> WHAT THE EXERCISE ASKS
Set the entries down once more, exactly as they are worded.

☆ ☆ ☆ ☆ ☆

theorem execIdentReceived_answers (t : Nat) (port : Fin 257) (payload : Bytes) (s : State) : Answers (s.clock t) (execIdentReceived t port payload s) := by
  unfold execIdentReceived
  repeat' (first
    | with_reducible exact Kept.refl _
    | intro _
    | with_reducible apply answers_next
    | with_reducible apply State.consistFrame_kept
    | with_reducible apply State.clock_kept
    | with_reducible apply State.ident_kept
    | with_reducible apply answers_ite
    | with_reducible assumption)

theorem State.sendIdents_kept {z : State} (s : State) (k : Nat) (hz : Kept z s) : Kept z (State.sendIdents s k) := by
  unfold State.sendIdents
  repeat' (first
    | with_reducible assumption
    | intro _
    | with_reducible apply State.sendSide_kept
    | with_reducible apply kept_foldl_snd
    | with_reducible apply kept_foldl
    | with_reducible apply kept_foldl_fst
    | with_reducible apply kept_foldr
    | with_reducible apply kept_ite
    | with_reducible apply kept_ite_fst
    | with_reducible apply kept_ite_snd
    | with_reducible apply kept_ite_third
    | fail_if_no_progress (with_reducible refine Kept.update ?_ rfl rfl rfl rfl rfl))

theorem State.sendHello_kept {z : State} (s : State) (k : Nat) (hz : Kept z s) : Kept z (State.sendHello s k) := by
  unfold State.sendHello
  repeat' (first
    | with_reducible assumption
    | intro _
    | with_reducible apply State.sendSide_kept
    | with_reducible apply kept_foldl
    | with_reducible apply kept_foldl_fst
    | with_reducible apply kept_foldr
    | with_reducible apply kept_ite
    | with_reducible apply kept_ite_fst
    | with_reducible apply kept_ite_snd
    | with_reducible apply kept_ite_third
    | fail_if_no_progress (with_reducible refine Kept.update ?_ rfl rfl rfl rfl rfl))

theorem State.takeReset_kept {z : State} (s : State) (target : BitVec 64) (tick : Nat) (hz : Kept z s) : Kept z (State.takeReset s target tick) := by
  unfold State.takeReset
  repeat' (first
    | with_reducible assumption
    | intro _
    | with_reducible apply kept_foldl
    | with_reducible apply kept_foldl_fst
    | with_reducible apply kept_foldr
    | with_reducible apply kept_ite
    | with_reducible apply kept_ite_fst
    | with_reducible apply kept_ite_snd
    | with_reducible apply kept_ite_third
    | fail_if_no_progress (with_reducible refine Kept.update ?_ rfl rfl rfl rfl rfl))

theorem State.resetFrame_kept {z : State} (s : State) (k : Nat) (p : Bytes) (hz : Kept z s) : Kept z (State.resetFrame s k p) := by
  unfold State.resetFrame
  repeat' (first
    | with_reducible assumption
    | intro _
    | with_reducible apply State.flood_kept
    | with_reducible apply State.takeReset_kept
    | with_reducible apply kept_foldl
    | with_reducible apply kept_foldl_fst
    | with_reducible apply kept_foldr
    | with_reducible apply kept_ite
    | with_reducible apply kept_ite_fst
    | with_reducible apply kept_ite_snd
    | with_reducible apply kept_ite_third
    | fail_if_no_progress (with_reducible refine Kept.update ?_ rfl rfl rfl rfl rfl))

theorem execResetFrameReceived_answers (t : Nat) (port : Fin 257) (payload : Bytes) (s : State) : Answers (s.clock t) (execResetFrameReceived t port payload s) := by
  unfold execResetFrameReceived
  repeat' (first
    | with_reducible exact Kept.refl _
    | intro _
    | with_reducible apply answers_next
    | with_reducible apply State.consistFrame_kept
    | with_reducible apply State.clock_kept
    | with_reducible apply State.resetFrame_kept
    | with_reducible apply answers_ite
    | with_reducible assumption)

theorem State.cmdReset_kept {z : State} (s : State) (hz : Kept z s) : Kept z (State.cmdReset s) := by
  unfold State.cmdReset
  repeat' (first
    | with_reducible assumption
    | intro _
    | with_reducible apply State.flood_kept
    | with_reducible apply State.takeReset_kept
    | with_reducible apply State.raise_kept
    | with_reducible apply kept_foldl
    | with_reducible apply kept_foldl_fst
    | with_reducible apply kept_foldr
    | with_reducible apply kept_ite
    | with_reducible apply kept_ite_fst
    | with_reducible apply kept_ite_snd
    | with_reducible apply kept_ite_third
    | fail_if_no_progress (with_reducible refine Kept.update ?_ rfl rfl rfl rfl rfl))

theorem execCstReset_answers (t : Nat) (party : Party) (s : State) : Answers (s.clock t) (execCstReset t party s) := by
  unfold execCstReset
  repeat' (first
    | with_reducible exact Kept.refl _
    | intro _
    | with_reducible apply answers_next
    | with_reducible apply State.hostWrite_kept
    | with_reducible apply State.cmdReset_kept)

☆ ☆ ☆ ☆ ☆

> WRITTEN SOLUTION
theorem execIdentReceived_answers (t : Nat) (port : Fin 257) (payload : Bytes) (s : State) : Answers (s.clock t) (execIdentReceived t port payload s) := by
  unfold execIdentReceived
  repeat' (first
    | with_reducible exact Kept.refl _
    | intro _
    | with_reducible apply answers_next
    | with_reducible apply State.consistFrame_kept
    | with_reducible apply State.clock_kept
    | with_reducible apply State.ident_kept
    | with_reducible apply answers_ite
    | with_reducible assumption)

theorem State.sendIdents_kept {z : State} (s : State) (k : Nat) (hz : Kept z s) : Kept z (State.sendIdents s k) := by
  unfold State.sendIdents
  repeat' (first
    | with_reducible assumption
    | intro _
    | with_reducible apply State.sendSide_kept
    | with_reducible apply kept_foldl_snd
    | with_reducible apply kept_foldl
    | with_reducible apply kept_foldl_fst
    | with_reducible apply kept_foldr
    | with_reducible apply kept_ite
    | with_reducible apply kept_ite_fst
    | with_reducible apply kept_ite_snd
    | with_reducible apply kept_ite_third
    | fail_if_no_progress (with_reducible refine Kept.update ?_ rfl rfl rfl rfl rfl))

theorem State.sendHello_kept {z : State} (s : State) (k : Nat) (hz : Kept z s) : Kept z (State.sendHello s k) := by
  unfold State.sendHello
  repeat' (first
    | with_reducible assumption
    | intro _
    | with_reducible apply State.sendSide_kept
    | with_reducible apply kept_foldl
    | with_reducible apply kept_foldl_fst
    | with_reducible apply kept_foldr
    | with_reducible apply kept_ite
    | with_reducible apply kept_ite_fst
    | with_reducible apply kept_ite_snd
    | with_reducible apply kept_ite_third
    | fail_if_no_progress (with_reducible refine Kept.update ?_ rfl rfl rfl rfl rfl))

theorem State.takeReset_kept {z : State} (s : State) (target : BitVec 64) (tick : Nat) (hz : Kept z s) : Kept z (State.takeReset s target tick) := by
  unfold State.takeReset
  repeat' (first
    | with_reducible assumption
    | intro _
    | with_reducible apply kept_foldl
    | with_reducible apply kept_foldl_fst
    | with_reducible apply kept_foldr
    | with_reducible apply kept_ite
    | with_reducible apply kept_ite_fst
    | with_reducible apply kept_ite_snd
    | with_reducible apply kept_ite_third
    | fail_if_no_progress (with_reducible refine Kept.update ?_ rfl rfl rfl rfl rfl))

theorem State.resetFrame_kept {z : State} (s : State) (k : Nat) (p : Bytes) (hz : Kept z s) : Kept z (State.resetFrame s k p) := by
  unfold State.resetFrame
  repeat' (first
    | with_reducible assumption
    | intro _
    | with_reducible apply State.flood_kept
    | with_reducible apply State.takeReset_kept
    | with_reducible apply kept_foldl
    | with_reducible apply kept_foldl_fst
    | with_reducible apply kept_foldr
    | with_reducible apply kept_ite
    | with_reducible apply kept_ite_fst
    | with_reducible apply kept_ite_snd
    | with_reducible apply kept_ite_third
    | fail_if_no_progress (with_reducible refine Kept.update ?_ rfl rfl rfl rfl rfl))

theorem execResetFrameReceived_answers (t : Nat) (port : Fin 257) (payload : Bytes) (s : State) : Answers (s.clock t) (execResetFrameReceived t port payload s) := by
  unfold execResetFrameReceived
  repeat' (first
    | with_reducible exact Kept.refl _
    | intro _
    | with_reducible apply answers_next
    | with_reducible apply State.consistFrame_kept
    | with_reducible apply State.clock_kept
    | with_reducible apply State.resetFrame_kept
    | with_reducible apply answers_ite
    | with_reducible assumption)

theorem State.cmdReset_kept {z : State} (s : State) (hz : Kept z s) : Kept z (State.cmdReset s) := by
  unfold State.cmdReset
  repeat' (first
    | with_reducible assumption
    | intro _
    | with_reducible apply State.flood_kept
    | with_reducible apply State.takeReset_kept
    | with_reducible apply State.raise_kept
    | with_reducible apply kept_foldl
    | with_reducible apply kept_foldl_fst
    | with_reducible apply kept_foldr
    | with_reducible apply kept_ite
    | with_reducible apply kept_ite_fst
    | with_reducible apply kept_ite_snd
    | with_reducible apply kept_ite_third
    | fail_if_no_progress (with_reducible refine Kept.update ?_ rfl rfl rfl rfl rfl))

theorem execCstReset_answers (t : Nat) (party : Party) (s : State) : Answers (s.clock t) (execCstReset t party s) := by
  unfold execCstReset
  repeat' (first
    | with_reducible exact Kept.refl _
    | intro _
    | with_reducible apply answers_next
    | with_reducible apply State.hostWrite_kept
    | with_reducible apply State.cmdReset_kept)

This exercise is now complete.